(ENTRIES SUPPLIED)

-- ==== Sys2Proof/Machine/Parts/Sar.lean ====
section
/-! DEFINITION. State parts: fast converters, sequences, overcurrent comparators (spec 04). -/

namespace Sys2Proof.Machine

/-- Trigger sources in run order (R127, R130). -/
inductive Trig where
  | frame
  | oc (n : Nat)
  | cmp (n : Nat)
  | host
  deriving DecidableEq, Repr, Inhabited

/-- A sequence entry (R124). -/
structure SeqEntry where
  chan : Nat
  tdac : Bool
  mask : BitVec 4
  deriving DecidableEq, Repr, Inhabited

/-- What a housekeeping slot converts (R121): a temperature input (0 to 15 a pin, or the amplified difference of a DIODE
pin; 16 to 31 a DIODE pin's 10 µA voltage; 32 and 33 the die sensors), a tuning level on a unit, a channel with a code of
the test-DAC diagnosis, or a level of the test DAC through I7. -/
inductive HkTask where
  | temp (i : Nat)
  | tune (unit : Nat)
  | diag (chan : Nat) (k : Nat)
  | tdac (k : Nat)
  deriving DecidableEq, Repr, Inhabited

/-- Why a conversion is made; a regular one with the generation of its list (R125). -/
inductive ConvUse where
  | wide (str : Nat) (nominal : Nat)
  | hk (task : HkTask)
  | regular (entry : Nat) (seqOf : Nat) (gen : Nat)
  | injected (entry : Nat) (trig : Trig) (seqOf : Nat)
  | pair (sample : Nat)
  deriving DecidableEq, Repr, Inhabited

/-- A conversion in progress. -/
structure Conversion where
  use   : ConvUse
  chan  : Nat
  start : Nat
  ts32  : Nat
  /-- The test-DAC code applied in place of the channel's source (R124, R144). -/
  tdac  : Option Nat
  /-- In LEAN mode it takes 4 µs (R117). -/
  lean  : Bool
  deriving DecidableEq, Repr, Inhabited

/-- A queue entry (R138). -/
structure SarEntry where
  ts32  : Nat
  entry : Nat
  trig  : Nat
  nbr   : Bool
  unr   : Bool
  ovr   : Bool
  inj   : Bool
  conv  : Nat
  chan  : Nat
  code  : Nat
  deriving DecidableEq, Repr, Inhabited

/-- The memory of R142: the channel that railed, the tick of its end, how many neighbours remain. -/
structure NbrMark where
  chan    : Nat
  endTick : Nat
  left    : Nat
  deriving DecidableEq, Repr, Inhabited

/-- A run that remains to be converted (R128): the trigger, whose list, the entries left. -/
structure InjRun where
  trig    : Trig
  seqOf   : Nat
  entries : List (Nat × SeqEntry)
  /-- The run has converted a host entry (R133). -/
  hostRun : Bool
  /-- The run has converted something: one with no matching entry takes no time (R128). -/
  ran     : Bool
  deriving DecidableEq, Repr, Inhabited

/-- A fast converter (R119 to R130). -/
structure SarConv where
  regular  : List SeqEntry
  regPos   : Nat
  /-- How many regular lists have taken force (the model's own, R125). -/
  regGen   : Nat
  newReg   : Option (List SeqEntry)
  /-- Host entries 4 to 7 (R126). -/
  inj      : List SeqEntry
  newInj   : Option (List SeqEntry)
  /-- Pending triggers of the converter's own list, one bit per source (R127). -/
  pend     : List Trig
  run      : Option InjRun
  /-- The tick at which the last run that converted something ended: a wide-path slot of no later instant fell due in it (R130). -/
  runEnd   : Nat
  busy     : Option Conversion
  /-- Wide-path slots not yet performed: string and nominal tick. -/
  wideDue  : List (Nat × Nat)
  /-- Nominal ticks of the housekeeping slots not yet performed, and what waits for them (R119, R121). -/
  hkDue    : List Nat
  hkTasks  : List HkTask
  nbr      : List NbrMark
  deriving DecidableEq, Repr, Inhabited

/-- SAR_OC_CFG of one string (R147, R152). -/
structure OcCfg where
  injEn  : Bool
  pairEn : Bool
  latch  : Bool
  dir    : Nat
  thr    : Nat
  deriving DecidableEq, Repr, Inhabited

/-- A paired capture (R134, R135). -/
structure Capture where
  str     : Nat
  len     : Nat
  started : Bool
  /-- The next sample of F0, an even one, and of F1, an odd one. -/
  next0   : Nat
  next1   : Nat
  /-- The tick at which the last sample began. -/
  last    : Nat
  /-- Samples whose conversion has ended. -/
  done    : Nat
  deriving DecidableEq, Repr, Inhabited

/-- Where a SAR_INJECT stands with the run of one list: none asked, or ended; pending; running (R133). -/
inductive InjPhase where
  | ended | pending | running
  deriving DecidableEq, Repr, Inhabited

/-- A SAR_INJECT that waits for its runs (R133). -/
structure InjWait where
  sub   : Submission
  f0    : InjPhase
  f1    : InjPhase
  pair  : Bool
  count : Nat
  deriving DecidableEq, Repr, Inhabited

/-- Conversions of one temperature input in the housekeeping period in progress: how many, their sum in 1/16 LSB, whether
one carried OVR or UNR (R453, R454). -/
structure HkAcc where
  n      : Nat
  sum    : Nat
  ranged : Bool
  deriving DecidableEq, Repr, Inhabited

/-- The SAR block (R152) and both converters. -/
structure Sar where
  mirror   : Bool
  wm       : Nat
  drop     : Nat
  qHi      : Reg
  queue    : List SarEntry
  /-- The level has been below 256 since the last drop (R140). -/
  dropArmed : Bool
  ocSel    : Nat
  oc       : List OcCfg
  trip     : BitVec 8
  active   : BitVec 8
  pairMiss : Bool
  /-- OC_TRIP_N asserted, and its minimum assertion not yet over (R149). -/
  pin      : Bool
  pinMin   : Bool
  pairLen  : Nat
  pairStr  : Nat
  capture  : Option Capture
  tdac     : Nat
  diagFail : BitVec 40
  /-- Channels that failed on both converters in the last diagnosis (R146). -/
  diagPrev : BitVec 40
  tdacOut  : Bool
  /-- The test DAC as measured through I7 in the check in progress: level and V (R145). -/
  tdacSeen : List (Nat × Rat)
  /-- Channels that failed a point on F0 and F1 in the diagnosis in progress (R144). -/
  diagAcc  : List (BitVec 40)
  /-- The 34 temperature inputs in the period in progress, and in the period that has ended and waits for judgement. -/
  hkAcc    : List HkAcc
  hkLatch  : Option (List HkAcc)
  convs    : List SarConv
  round    : Nat
  roundStart : Nat
  /-- A round has begun since measurement start. -/
  roundOn  : Bool
  waits    : List InjWait
  /-- STV of each string at the last sample instant, in mV (R132). -/
  stv      : List Nat
  /-- Commands SAR_SEQ_SET whose lists take force at the next round start (R415). -/
  seqWaits : List Submission
  /-- Set on the tick (R553). -/
  hot : Hot
  deriving DecidableEq, Repr, Inhabited

end Sys2Proof.Machine
end

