/-- The lower-triangular root of a covariance; `none` if it is indefinite (R238). -/
def chol (m : Mat) : Option Mat :=
  m.foldl (fun r a => match r with
    | none => none
    | some rows =>
      let p := cholRow a rows
      if p.2 < 0 then none else some (rows ++ [p.1 ++ [sqrtR p.2]])) (some [])

/-! ### The matrix exponential -/

def mMul (a b : Mat) : Mat := a.map (fun r => (List.range (b.headD []).length).map (fun j => vDot r (mCol b j)))
def cutM (m : Mat) : Mat := m.map (fun r => r.map cutR)
def idMat (n : Nat) : Mat := diag (List.replicate n 1)
/-- The largest sum of magnitudes of a row. -/
def normM (m : Mat) : Rat := m.foldl (fun a r => maxR a (sumR (r.map absR))) 0

/-- Σ mᵏ/k! by Horner's rule from the last of `n` terms. -/
def expMTerms (m : Mat) : Nat → Nat → Mat
  | 0, _ => idMat m.length
  | n + 1, k => mAdd (idMat m.length) (cutM (mScale (1 / (k : Nat)) (mMul m (expMTerms m n (k + 1)))))

def squareM : Nat → Mat → Mat
  | 0, m => m
  | n + 1, m => squareM n (cutM (mMul m m))

/-- e^m. [Log: 7 DESIGN CHOICE] -/
def expM (m : Mat) : Mat :=
  let n := halvings (normM m)
  squareM n (expMTerms (mScale (1 / (2 ^ n : Nat)) m) 40 1)

/-- ∫ e^(s·m) ds for s from 0 to 1: the upper right block of the exponential of m beside the unit matrix. [Log: 7 DESIGN CHOICE] -/
def expMInt (m : Mat) : Mat :=
  let n := m.length
  let big := List.zipWith (fun a b => a ++ b) m (idMat n) ++ List.replicate n (zeroVec (2 * n))
  ((expM big).take n).map (fun r => r.drop n)

/-- The lane's result for an exact value: within one part in 2²³ of it. [Log: 7 DESIGN CHOICE] -/
def laneRound (q : Rat) : Rat :=
  let m := absR q / (2 ^ 23 : Nat)
  q + clampR (-m) m (Config.laneError q)

/-! ### A cell's parameters -/

/-- The image in force and the end points in force (R230). -/
structure CellPar where
  img  : Image
  q0   : Rat
  q100 : Rat
  deriving DecidableEq, Repr

def CellPar.full (p : CellPar) : Rat := p.q100 - p.q0

/-- The gas and Faraday constants. [Log: 21 PRESUMED] -/
def gasR : Rat := 831446261815324 / 100000000000000
/-- Log: 21 PRESUMED. -/
def faradayF : Rat := 964853321233100184 / 10000000000000

/-! ### The physics model (R226 to R230) -/

def thetaN (x : Vec) : Vec := x.take 3
def thetaP (x : Vec) : Vec := (x.drop 3).take 3
/-- LLI, LAM_PE, LAM_NE. -/
def learned (x : Vec) : Vec := (x.drop 12).take 3

/-- The stored charge of a state vector (R230). -/
def chargeOfState (p : CellPar) (k : Kind) (x : Vec) : Rat :=
  match k with
  | .physics => qNeg p.img (learned x) * vDot (nuOf p.img) (thetaN x)
  | .ecm => at_ x 0 * p.full

/-- SoC of a state vector (R230, R239). -/
def socOfState (p : CellPar) (k : Kind) (x : Vec) : Rat :=
  match k with
  | .physics => (chargeOfState p k x - p.q0) / p.full
  | .ecm => at_ x 0

/-- U_eq of a cell at a stored charge and a temperature in K (R230, R267). -/
def ueqAt (p : CellPar) (k : Kind) (l : Vec) (q tk : Rat) : Rat :=
  match k with
  | .physics => ueqPhys p.img l q tk
  | .ecm => p.img.ocvEcm (q / p.full) (celsius tk)

/-- dU_eq/dq at a stored charge (R251, R271). -/
def slopeAt (p : CellPar) (k : Kind) (l : Vec) (q tk : Rat) : Rat :=
  match k with
  | .physics => ueqSlope p.img l q tk
  | .ecm => p.img.surfaceSlope 1 0 101 (q / p.full) (celsius tk) / p.full
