/-- MEASUREMENT_UPDATE_DONE: it takes effect for a cell of the frame whose pages are settled. [Log: 26 DEDUCED, 68 DEDUCED] -/
def execMeasurementUpdateDone (d : UpdateDone) (s : State) : Out :=
  let g := d.g
  let s := if s.estFrame.isSome && s.live then reportResidues d.residues s else s
  match s.estFrame with
  | none => .next s
  | some f =>
    if !f.timeDone || !s.live || !s.est.todo.contains g || !cellSettled s f g then .next s
    else
      let n := cellStr g
      let s := onEst (measureUpdate f g) s
      .next (settleWork (if strDone s n then sendBals f.epoch [n] s else s))

end Sys2Proof.Machine
end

(End ENTRIES SUPPLIED)

## [YOUR OBJECTIVE]
Restate, please, word for word the span of records running from the first line to the line bearing "entry (R124). -/", both included, and nothing outside it.

## [ANSWER FOR THIS EXERCISE]
-- ==== Sys2Proof/Machine/Parts/Sar.lean ====
section
/-! DEFINITION. State parts: fast converters, sequences, overcurrent comparators (spec 04). -/

namespace Sys2Proof.Machine

/-- Trigger sources in run order (R127, R130). -/
inductive Trig where
  | frame
  | oc (n : Nat)
  | cmp (n : Nat)
  | host
  deriving DecidableEq, Repr, Inhabited

/-- A sequence entry (R124). -/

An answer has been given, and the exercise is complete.